Bidirectional Relationship

Brain injury has been associated with acute cardiovascular dysfunction, including autonomic heart-brain axis dysregulation, imbalances between the sympathetic and parasympathetic nervous systems, and excessive catecholamine release, the authors noted.

Drs. Zafonte and Izzy suggested several plausible links between TBI and cardiovascular dysfunction, noting that they are “likely multifaceted, potentially encompassing risk factors that span the pre-injury, injury, and post-injury phases of the condition.”

TBI may induce alterations in neurobiological processes, which have been reported to be associated with an increased risk for CVD (eg, chronic dysfunction of the autonomic system, systemic inflammation, and modifications in the brain-gut connection).

Patients with TBI might develop additional risk factors following the injury, including conditions like posttraumatic stress disorder, depression, and other psychiatric illnesses, which are “known to augment the risk of CVD.”

TBI can lead to subsequent behavioral and lifestyle changes that place patients at an elevated risk for both cardiovascular and cognitive dysfunction when compared to the general population of TBI survivors.

There may be additional as yet undefined risks.

They believe there’s a bidirectional relationship between TBI and CVD. “On one hand, TBI has been associated with an elevated risk of CVD,” they said. “Conversely, cardiovascular risk factors such as diabetes, hypertension, hyperlipidemia, and sleep disturbances that have been demonstrated to negatively influence cognitive function and heighten the risk of dementia.
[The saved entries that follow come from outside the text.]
@[simp] theorem paramLoop_crc (s : State) : (paramLoop s).crc = s.crc := rfl
@[simp] theorem paramLoop_s3 (s : State) : (paramLoop s).s3 = s.s3 := rfl
@[simp] theorem paramLoop_s4 (s : State) : (paramLoop s).s4 = s.s4 := rfl
@[simp] theorem paramLoop_pwp (s : State) : (paramLoop s).pwp = s.pwp := rfl
@[simp] theorem paramLoop_pbuf (s : State) : (paramLoop s).pbuf = s.pbuf := rfl
@[simp] theorem paramLoop_alen (s : State) : (paramLoop s).alen = s.alen := rfl
@[simp] theorem paramLoop_idx (s : State) : (paramLoop s).idx = s.idx := rfl
@[simp] theorem paramLoop_rid (s : State) : (paramLoop s).rid = s.rid := rfl
@[simp] theorem paramLoop_rlen (s : State) : (paramLoop s).rlen = s.rlen := rfl
@[simp] theorem paramLoop_rinst (s : State) : (paramLoop s).rinst = s.rinst := rfl
@[simp] theorem paramLoop_rerr (s : State) : (paramLoop s).rerr = s.rerr := rfl
@[simp] theorem paramLoop_rem (s : State) : (paramLoop s).rem = s.rem := rfl
@[simp] theorem paramLoop_rcrc (s : State) : (paramLoop s).rcrc = s.rcrc := rfl
@[simp] theorem paramLoop_nlog (s : State) : (paramLoop s).nlog = s.nlog := rfl
@[simp] theorem paramLoop_skip (s : State) : (paramLoop s).skip = s.skip := rfl
@[simp] theorem paramLoop_stat (s : State) : (paramLoop s).stat = s.stat := rfl
@[simp] theorem paramLoop_ph (s : State) : (paramLoop s).ph = if s.idx < s.pwp then .aPar else .aC0 := rfl
@[simp] theorem paramLoop_opId (s : State) : (paramLoop s).opId = s.opId := rfl
@[simp] theorem paramLoop_opInst (s : State) : (paramLoop s).opInst = s.opInst := rfl
@[simp] theorem paramLoop_opCe (s : State) : (paramLoop s).opCe = s.opCe := rfl
@[simp] theorem paramLoop_opCap (s : State) : (paramLoop s).opCap = s.opCap := rfl
@[simp] theorem paramLoop_held (s : State) : (paramLoop s).held = s.held := rfl
@[simp] theorem paramLoop_pbufSize (s : State) : (paramLoop s).pbufSize = s.pbufSize := rfl
@[simp] theorem paramLoop_cmds (s : State) : (paramLoop s).cmds = s.cmds := rfl
@[simp] theorem paramLoop_rx (s : State) : (paramLoop s).rx = s.rx := rfl
@[simp] theorem paramLoop_trace (s : State) : (paramLoop s).trace = s.trace := rfl
@[simp] theorem paramLoop_turns (s : State) : (paramLoop s).turns = s.turns := rfl
@[simp] theorem paramLoop_rest (s : State) : (paramLoop s).rest = s.rest := rfl

@[simp] theorem resetBlock_crc (s : State) : (resetBlock s).crc = State.reset.crc := rfl
@[simp] theorem resetBlock_s3 (s : State) : (resetBlock s).s3 = State.reset.s3 := rfl
@[simp] theorem resetBlock_s4 (s : State) : (resetBlock s).s4 = State.reset.s4 := rfl
@[simp] theorem resetBlock_pwp (s : State) : (resetBlock s).pwp = State.reset.pwp := rfl
@[simp] theorem resetBlock_pbuf (s : State) : (resetBlock s).pbuf = State.reset.pbuf := rfl
@[simp] theorem resetBlock_alen (s : State) : (resetBlock s).alen = State.reset.alen := rfl
@[simp] theorem resetBlock_idx (s : State) : (resetBlock s).idx = State.reset.idx := rfl
@[simp] theorem resetBlock_rid (s : State) : (resetBlock s).rid = State.reset.rid := rfl
@[simp] theorem resetBlock_rlen (s : State) : (resetBlock s).rlen = State.reset.rlen := rfl
@[simp] theorem resetBlock_rinst (s : State) : (resetBlock s).rinst = State.reset.rinst := rfl
@[simp] theorem resetBlock_rerr (s : State) : (resetBlock s).rerr = State.reset.rerr := rfl
@[simp] theorem resetBlock_rem (s : State) : (resetBlock s).rem = State.reset.rem := rfl
@[simp] theorem resetBlock_rcrc (s : State) : (resetBlock s).rcrc = State.reset.rcrc := rfl
@[simp] theorem resetBlock_nlog (s : State) : (resetBlock s).nlog = State.reset.nlog := rfl
@[simp] theorem resetBlock_skip (s : State) : (resetBlock s).skip = State.reset.skip := rfl
@[simp] theorem resetBlock_stat (s : State) : (resetBlock s).stat = State.reset.stat := rfl
@[simp] theorem resetBlock_ph (s : State) : (resetBlock s).ph = State.reset.ph := rfl
@[simp] theorem resetBlock_opId (s : State) : (resetBlock s).opId = State.reset.opId := rfl
@[simp] theorem resetBlock_opInst (s : State) : (resetBlock s).opInst = State.reset.opInst := rfl
@[simp] theorem resetBlock_opCe (s : State) : (resetBlock s).opCe = State.reset.opCe := rfl
@[simp] theorem resetBlock_opCap (s : State) : (resetBlock s).opCap = State.reset.opCap := rfl
@[simp] theorem resetBlock_held (s : State) : (resetBlock s).held = State.reset.held := rfl
@[simp] theorem resetBlock_pbufSize (s : State) : (resetBlock s).pbufSize = s.pbufSize := rfl
@[simp] theorem resetBlock_cmds (s : State) : (resetBlock s).cmds = s.cmds := rfl
@[simp] theorem resetBlock_rx (s : State) : (resetBlock s).rx = s.rx := rfl
@[simp] theorem resetBlock_trace (s : State) : (resetBlock s).trace = s.trace := rfl
@[simp] theorem resetBlock_turns (s : State) : (resetBlock s).turns = s.turns := rfl
@[simp] theorem resetBlock_rest (s : State) : (resetBlock s).rest = s.rest := rfl

end Sys2Proof.Machine
end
Consequently, this interplay can further compound the long-term consequences of the injury.”

Their work aims to try and disentangle this “complex series of relationships.”

They recommend screening to identify diseases in their earliest and “most manageable phases” because TBI has been “unveiled as an underappreciated risk factor for CVD within contact sports, military, and community setting.”
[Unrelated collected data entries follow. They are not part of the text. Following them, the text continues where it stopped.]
-- ==== Sys2Proof/Laws/Sentry.lean ====
section
/-! SUPPORT. The sentry's step function: its three arms said once for each match length, and its folds over
lists. -/

namespace Sys2Proof.Machine

/-- Everything a step of the 3-byte sentry can do. -/
theorem feed_three (c : Fin 3) (b : Byte) : feed 3 c b =
    if c = 0 then (if b = 0xFF#8 then (1, false) else (0, false))
    else if c = 1 then (if b = 0xFF#8 then (2, false) else (0, false))
    else if b = 0xFD#8 then (0, true) else if b = 0xFF#8 then (2, false) else (0, false) := by
  have key : ∀ c : Fin 3, ∀ b : BitVec 8, feed 3 c b =
      if c = 0 then (if b = 0xFF#8 then (1, false) else (0, false))
      else if c = 1 then (if b = 0xFF#8 then (2, false) else (0, false))
      else if b = 0xFD#8 then (0, true) else if b = 0xFF#8 then (2, false) else (0, false) := by decide +kernel
  exact key c b

/-- Everything a step of the 4-byte sentry can do. -/
theorem feed_four (c : Fin 4) (b : Byte) : feed 4 c b =
    if c = 0 then (if b = 0xFF#8 then (1, false) else (0, false))
    else if c = 1 then (if b = 0xFF#8 then (2, false) else (0, false))
    else if c = 2 then (if b = 0xFD#8 then (3, false) else if b = 0xFF#8 then (2, false) else (0, false))
    else if b = 0x00#8 then (0, true) else (0, false) := by
  have key : ∀ c : Fin 4, ∀ b : BitVec 8, feed 4 c b =
      if c = 0 then (if b = 0xFF#8 then (1, false) else (0, false))
      else if c = 1 then (if b = 0xFF#8 then (2, false) else (0, false))
      else if c = 2 then (if b = 0xFD#8 then (3, false) else if b = 0xFF#8 then (2, false) else (0, false))
      else if b = 0x00#8 then (0, true) else (0, false) := by decide +kernel
  exact key c b

/-- After a match the count is 0. -/
theorem feed_match {n : Nat} {c : Fin n} {b : Byte} (h : (feed n c b).2 = true) : ((feed n c b).1).val = 0 := by
  unfold feed at h ⊢; split <;> simp_all

@[simp] theorem feedAll_nil (n : Nat) (c : Fin n) : feedAll n c [] = c := rfl
@[simp] theorem feedAll_cons (n : Nat) (c : Fin n) (b : Byte) (bs : List Byte) :
    feedAll n c (b :: bs) = feedAll n (feed n c b).1 bs := rfl
theorem feedAll_append (n : Nat) (c : Fin n) (xs ys : List Byte) :
    feedAll n c (xs ++ ys) = feedAll n (feedAll n c xs) ys := by simp [feedAll]

@[simp] theorem stuffCountFrom_nil (c : Fin 3) : stuffCountFrom c [] = 0 := rfl
theorem stuffCountFrom_cons (c : Fin 3) (b : Byte) (bs : List Byte) :
    stuffCountFrom c (b :: bs) = (feed 3 c b).2.toNat + stuffCountFrom (feed 3 c b).1 bs := rfl
@[simp] theorem stuffFrom_nil (c : Fin 3) : stuffFrom c [] = [] := rfl
theorem stuffFrom_cons (c : Fin 3) (b : Byte) (bs : List Byte) :
    stuffFrom c (b :: bs) = if (feed 3 c b).2 then b :: stuffByte :: stuffFrom (feed 3 c b).1 bs
      else b :: stuffFrom (feed 3 c b).1 bs := rfl
@[simp] theorem destuffFrom_nil (c : Fin 3) (k : Bool) : destuffFrom c k [] = [] := rfl
@[simp] theorem destuffFrom_skip (c : Fin 3) (b : Byte) (bs : List Byte) :
    destuffFrom c true (b :: bs) = destuffFrom c false bs := rfl
@[simp] theorem destuffFrom_keep (c : Fin 3) (b : Byte) (bs : List Byte) :
    destuffFrom c false (b :: bs) = b :: destuffFrom (feed 3 c b).1 (feed 3 c b).2 bs := rfl

end Sys2Proof.Machine
end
An effective screening program “should rely on quantifiable and dependable biomarkers such as blood pressure, BMI, waist circumference, blood lipid levels, and glucose. Additionally, it should take into account other factors like smoking habits, physical activity, and dietary choices,” they recommended.
 

Heart-Brain Connection

Dr. Croll noted that TBI is “associated with many poorly understood physiologic changes and complications, so it’s exciting to see research aimed at clarifying this chronic disease process.”
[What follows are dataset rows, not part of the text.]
theorem encode_of_whenClear {clear : Bool} {i j : Instr} {c : Code} (henc : clear = true → encode j = c)
    (h : whenClear clear j = .instr i) : encode i = c := by
  obtain ⟨hclear, rfl⟩ := whenClear_eq_instr.mp h
  exact henc hclear

/-- A word that decodes to a command is that command's encoding, format by format (R71, R73). -/
theorem encode_of_decodeCommand {w : Word} {i : Instr} (h : decodeCommand w = .instr i) : encode i = .command w := by
  unfold decodeCommand at h
  split at h
  case h_1 hop | h_4 hop | h_5 hop | h_7 hop | h_9 hop | h_12 hop => exact encode_of_whenClear (encodeN_of_clear hop) h
  case h_3 hop | h_6 hop | h_8 hop | h_10 hop => exact encode_of_whenClear (encodeB_of_clear hop) h
  case h_2 hop => exact encode_of_whenClear (encodeH_of_clear hop) h
  case h_11 hop => exact encode_of_whenClear (encodeA_of_clear hop) h
  case h_13 hop => exact encode_of_whenClear (encodeP_of_clear hop) h
  case h_14 => cases h

/-! ## Bytes that decode -/

/-- The tags and their bytes are those of the table, in both directions (R213 to R228). -/
theorem wireTagTable_decode_encode :
    ∀ p ∈ wireTagTable, decodeTag p.2 = .instr p.1 ∧ encode p.1 = .tag p.2 := by decide

theorem mem_wireTagTable_of_encode {i : Instr} {b : Byte} (h : encode i = .tag b) : (i, b) ∈ wireTagTable := by
  cases i <;> cases h <;> decide

theorem mem_wireTagTable_of_decodeTag {b : Byte} {i : Instr} (h : decodeTag b = .instr i) :
    (i, b) ∈ wireTagTable := by
  unfold decodeTag at h
  split at h <;> cases h
  all_goals
    next hb =>
      rw [eq_ofNat_of_toNat_eq hb]
      decide

theorem encode_of_decodeTag {b : Byte} {i : Instr} (h : decodeTag b = .instr i) : encode i = .tag b :=
  (wireTagTable_decode_encode _ (mem_wireTagTable_of_decodeTag h)).2

theorem decodeTag_of_encode {i : Instr} {b : Byte} (h : encode i = .tag b) : decodeTag b = .instr i :=
  (wireTagTable_decode_encode _ (mem_wireTagTable_of_encode h)).1

theorem decodeTag_rejected {b : Byte} {why : Rejected} (h : decodeTag b = .rejected why) : why = .unnamedTag := by
  unfold decodeTag at h
  split at h <;> cases h
  rfl

/-! ## The obligations on both -/

/-- Settles O1: a command's word and a tag's byte each have their own decoder. -/
theorem decodeOfEncodeIsIdentity : Obligations.DecodeOfEncodeIsIdentity := by
  unfold Obligations.DecodeOfEncodeIsIdentity
  intro i
  cases hcode : encode i with
  | command w => exact decodeCommand_of_encode hcode
  | tag b => exact decodeTag_of_encode hcode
In recent years, “we have seen a greater appreciation and understanding of the heart-brain connection,” she said. “Moving forward, more research, including TBI research, will target that connection.”

She added that there are probably “multiple mechanisms” at play underlying the connection between TBI and CVD.

Most importantly, “we are increasingly learning that TBI is not only a discrete event that requires immediate treatment but also a chronic disease process,” and when we “think about the substantial long-term morbidity associated with TBI, we should keep increased risk for CVD on top of mind,” said Dr. Croll.

The review received no funding. Izzy reported receiving grants from the US National Institutes of Health (NIH) and 2023 Stepping Strong Innovator Award. Dr. Zafonte reported receiving grants from the NIH and royalties from Springer and Demos publishing for serving as a coeditor of Brain Injury Medicine. Dr. Zafonte has also served as an adviser to Myomo, Oncare.ai, Nanodiagnostics, and Kisbee. He reported evaluating patients in the Massachusetts General Hospital Brain and Body–TRUST Program, which is funded by the NFL Players Association. The other authors’ disclosures are listed on the original paper. Dr. Croll declared no relevant financial relationships.

A version of this article appeared on Medscape.com.